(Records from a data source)
BEGIN

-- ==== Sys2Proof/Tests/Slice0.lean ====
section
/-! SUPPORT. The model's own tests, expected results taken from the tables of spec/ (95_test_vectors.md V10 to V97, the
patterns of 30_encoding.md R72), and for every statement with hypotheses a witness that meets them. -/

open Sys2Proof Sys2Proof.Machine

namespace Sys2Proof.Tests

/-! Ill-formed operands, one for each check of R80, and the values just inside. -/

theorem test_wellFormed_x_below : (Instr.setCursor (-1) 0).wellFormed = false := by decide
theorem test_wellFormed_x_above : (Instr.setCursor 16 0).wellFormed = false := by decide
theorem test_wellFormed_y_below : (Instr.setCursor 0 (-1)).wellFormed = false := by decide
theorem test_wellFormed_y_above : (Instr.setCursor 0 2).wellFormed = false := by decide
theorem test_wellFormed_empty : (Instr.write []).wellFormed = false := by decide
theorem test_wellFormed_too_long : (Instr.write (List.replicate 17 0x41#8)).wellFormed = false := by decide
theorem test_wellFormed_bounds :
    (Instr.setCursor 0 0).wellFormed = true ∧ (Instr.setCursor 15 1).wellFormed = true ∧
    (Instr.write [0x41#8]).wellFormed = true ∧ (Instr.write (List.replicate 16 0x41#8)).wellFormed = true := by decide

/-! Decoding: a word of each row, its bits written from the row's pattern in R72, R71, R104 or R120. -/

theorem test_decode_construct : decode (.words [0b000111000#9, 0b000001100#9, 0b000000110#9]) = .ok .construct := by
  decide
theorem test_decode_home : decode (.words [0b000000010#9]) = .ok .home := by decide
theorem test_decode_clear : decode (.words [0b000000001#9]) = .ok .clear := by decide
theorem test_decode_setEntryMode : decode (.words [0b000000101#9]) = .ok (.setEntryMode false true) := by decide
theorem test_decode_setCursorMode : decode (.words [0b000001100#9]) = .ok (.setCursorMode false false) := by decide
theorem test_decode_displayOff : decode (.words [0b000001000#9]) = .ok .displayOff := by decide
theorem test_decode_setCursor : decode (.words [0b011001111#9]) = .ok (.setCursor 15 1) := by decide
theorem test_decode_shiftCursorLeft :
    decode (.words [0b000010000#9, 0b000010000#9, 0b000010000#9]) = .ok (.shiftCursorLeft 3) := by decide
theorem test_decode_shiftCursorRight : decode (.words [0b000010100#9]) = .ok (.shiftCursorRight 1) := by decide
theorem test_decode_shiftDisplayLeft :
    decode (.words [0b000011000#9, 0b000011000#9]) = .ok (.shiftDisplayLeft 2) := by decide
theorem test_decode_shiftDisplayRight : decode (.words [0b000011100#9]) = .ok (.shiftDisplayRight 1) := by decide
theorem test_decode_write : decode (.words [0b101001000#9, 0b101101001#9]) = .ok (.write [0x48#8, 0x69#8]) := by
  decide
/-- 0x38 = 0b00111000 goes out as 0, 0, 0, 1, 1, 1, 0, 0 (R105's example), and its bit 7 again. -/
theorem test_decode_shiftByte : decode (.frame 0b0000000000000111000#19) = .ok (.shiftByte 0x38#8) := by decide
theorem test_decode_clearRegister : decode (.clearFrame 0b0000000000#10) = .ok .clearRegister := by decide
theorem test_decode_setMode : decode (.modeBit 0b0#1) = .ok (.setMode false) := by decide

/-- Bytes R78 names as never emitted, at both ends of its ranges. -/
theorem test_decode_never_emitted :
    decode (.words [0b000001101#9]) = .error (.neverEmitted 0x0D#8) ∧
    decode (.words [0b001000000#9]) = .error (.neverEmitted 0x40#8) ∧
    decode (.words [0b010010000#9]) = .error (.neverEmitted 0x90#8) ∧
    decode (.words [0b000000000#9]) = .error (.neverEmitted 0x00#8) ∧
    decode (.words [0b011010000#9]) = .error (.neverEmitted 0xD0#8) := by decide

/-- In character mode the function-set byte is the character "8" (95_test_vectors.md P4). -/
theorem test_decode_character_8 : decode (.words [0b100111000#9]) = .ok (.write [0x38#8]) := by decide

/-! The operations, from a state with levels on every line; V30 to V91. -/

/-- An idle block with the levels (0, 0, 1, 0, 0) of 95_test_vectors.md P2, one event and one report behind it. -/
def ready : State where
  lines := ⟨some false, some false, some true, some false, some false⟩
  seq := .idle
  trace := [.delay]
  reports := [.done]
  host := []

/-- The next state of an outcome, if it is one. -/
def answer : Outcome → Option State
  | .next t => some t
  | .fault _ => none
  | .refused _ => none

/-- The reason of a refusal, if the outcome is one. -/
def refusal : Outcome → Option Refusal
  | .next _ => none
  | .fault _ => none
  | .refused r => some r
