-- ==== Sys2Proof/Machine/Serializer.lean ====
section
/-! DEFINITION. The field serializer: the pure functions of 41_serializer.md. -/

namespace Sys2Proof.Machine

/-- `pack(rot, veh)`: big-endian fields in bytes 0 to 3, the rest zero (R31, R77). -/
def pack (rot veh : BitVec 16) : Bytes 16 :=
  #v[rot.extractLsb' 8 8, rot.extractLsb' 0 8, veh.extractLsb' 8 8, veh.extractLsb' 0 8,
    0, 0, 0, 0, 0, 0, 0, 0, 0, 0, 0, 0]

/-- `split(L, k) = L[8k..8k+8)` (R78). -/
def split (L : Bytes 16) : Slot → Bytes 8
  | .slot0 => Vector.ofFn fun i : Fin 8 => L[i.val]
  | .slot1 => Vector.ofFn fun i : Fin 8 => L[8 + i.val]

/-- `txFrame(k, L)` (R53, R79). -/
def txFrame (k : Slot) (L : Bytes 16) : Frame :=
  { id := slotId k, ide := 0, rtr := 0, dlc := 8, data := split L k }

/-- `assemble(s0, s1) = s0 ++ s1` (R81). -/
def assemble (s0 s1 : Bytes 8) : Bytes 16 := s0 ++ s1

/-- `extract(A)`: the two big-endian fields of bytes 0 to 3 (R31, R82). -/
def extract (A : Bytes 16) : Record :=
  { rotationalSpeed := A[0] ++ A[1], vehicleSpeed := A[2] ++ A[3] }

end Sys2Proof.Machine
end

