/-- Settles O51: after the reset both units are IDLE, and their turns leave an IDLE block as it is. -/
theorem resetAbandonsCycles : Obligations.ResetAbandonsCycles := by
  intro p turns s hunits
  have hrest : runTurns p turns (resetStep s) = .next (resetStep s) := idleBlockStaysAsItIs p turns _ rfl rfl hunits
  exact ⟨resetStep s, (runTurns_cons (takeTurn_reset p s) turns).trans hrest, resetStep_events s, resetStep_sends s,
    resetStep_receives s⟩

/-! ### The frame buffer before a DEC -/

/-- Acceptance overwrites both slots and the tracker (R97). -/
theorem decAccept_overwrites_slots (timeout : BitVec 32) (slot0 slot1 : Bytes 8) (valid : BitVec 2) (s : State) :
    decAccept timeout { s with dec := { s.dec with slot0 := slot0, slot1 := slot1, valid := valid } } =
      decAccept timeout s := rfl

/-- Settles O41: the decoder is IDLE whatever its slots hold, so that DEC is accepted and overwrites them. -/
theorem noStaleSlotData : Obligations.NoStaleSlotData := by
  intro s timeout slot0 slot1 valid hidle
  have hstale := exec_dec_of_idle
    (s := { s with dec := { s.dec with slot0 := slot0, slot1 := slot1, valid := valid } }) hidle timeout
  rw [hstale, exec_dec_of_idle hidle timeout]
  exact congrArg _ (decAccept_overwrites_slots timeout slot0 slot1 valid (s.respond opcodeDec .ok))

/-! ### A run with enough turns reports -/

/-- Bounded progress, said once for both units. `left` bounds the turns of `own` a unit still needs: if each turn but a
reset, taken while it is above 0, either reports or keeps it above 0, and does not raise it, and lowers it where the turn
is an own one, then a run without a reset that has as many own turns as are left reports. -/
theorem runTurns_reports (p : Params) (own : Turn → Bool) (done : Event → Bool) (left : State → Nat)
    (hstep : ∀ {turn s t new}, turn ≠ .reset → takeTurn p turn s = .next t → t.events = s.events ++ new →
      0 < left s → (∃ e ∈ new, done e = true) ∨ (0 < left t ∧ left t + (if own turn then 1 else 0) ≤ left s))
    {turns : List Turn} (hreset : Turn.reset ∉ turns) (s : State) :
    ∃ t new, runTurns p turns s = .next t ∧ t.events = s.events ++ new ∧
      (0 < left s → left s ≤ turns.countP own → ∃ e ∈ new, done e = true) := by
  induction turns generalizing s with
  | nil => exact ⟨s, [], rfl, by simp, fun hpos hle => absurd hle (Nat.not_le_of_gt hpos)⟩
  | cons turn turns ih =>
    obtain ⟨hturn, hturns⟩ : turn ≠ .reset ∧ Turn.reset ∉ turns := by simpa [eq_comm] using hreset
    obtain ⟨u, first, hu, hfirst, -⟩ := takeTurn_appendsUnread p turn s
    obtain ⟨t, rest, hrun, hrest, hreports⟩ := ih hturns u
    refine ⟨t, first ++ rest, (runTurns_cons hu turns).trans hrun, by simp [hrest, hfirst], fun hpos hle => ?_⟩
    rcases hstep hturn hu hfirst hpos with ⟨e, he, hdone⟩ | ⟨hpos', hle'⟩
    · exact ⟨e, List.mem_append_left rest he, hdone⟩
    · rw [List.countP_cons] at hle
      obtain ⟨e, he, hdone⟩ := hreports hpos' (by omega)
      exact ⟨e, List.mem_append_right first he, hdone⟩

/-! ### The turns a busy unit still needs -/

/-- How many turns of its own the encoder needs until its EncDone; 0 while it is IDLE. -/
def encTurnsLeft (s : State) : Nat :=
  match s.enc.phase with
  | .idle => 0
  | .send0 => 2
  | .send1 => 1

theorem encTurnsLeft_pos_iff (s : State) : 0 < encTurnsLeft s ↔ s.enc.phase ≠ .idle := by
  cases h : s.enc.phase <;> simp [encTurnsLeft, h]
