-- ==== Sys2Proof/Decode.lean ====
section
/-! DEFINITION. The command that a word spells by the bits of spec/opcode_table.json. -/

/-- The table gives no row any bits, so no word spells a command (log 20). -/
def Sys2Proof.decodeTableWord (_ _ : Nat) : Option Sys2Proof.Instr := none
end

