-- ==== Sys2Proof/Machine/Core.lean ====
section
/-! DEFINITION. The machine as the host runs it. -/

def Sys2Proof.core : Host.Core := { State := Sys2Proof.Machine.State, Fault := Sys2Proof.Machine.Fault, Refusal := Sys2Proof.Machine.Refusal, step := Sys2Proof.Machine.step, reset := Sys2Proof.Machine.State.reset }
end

END

*WHAT TO PRODUCE*: Only the lines above from the line containing "end Sys2Proof.Machine" through the line containing "overwrites them. -/" should be retyped, exactly and with both ends included.

*EXERCISE OUTPUT*:
end Sys2Proof.Machine
end

/-- Settles O51: after the reset both units are IDLE, and their turns leave an IDLE block as it is. -/
theorem resetAbandonsCycles : Obligations.ResetAbandonsCycles := by
  intro p turns s hunits
  have hrest : runTurns p turns (resetStep s) = .next (resetStep s) := idleBlockStaysAsItIs p turns _ rfl rfl hunits
  exact ⟨resetStep s, (runTurns_cons (takeTurn_reset p s) turns).trans hrest, resetStep_events s, resetStep_sends s,
    resetStep_receives s⟩

/-! ### The frame buffer before a DEC -/

/-- Acceptance overwrites both slots and the tracker (R97). -/
theorem decAccept_overwrites_slots (timeout : BitVec 32) (slot0 slot1 : Bytes 8) (valid : BitVec 2) (s : State) :
    decAccept timeout { s with dec := { s.dec with slot0 := slot0, slot1 := slot1, valid := valid } } =
      decAccept timeout s := rfl

/-- Settles O41: the decoder is IDLE whatever its slots hold, so that DEC is accepted and overwrites them. -/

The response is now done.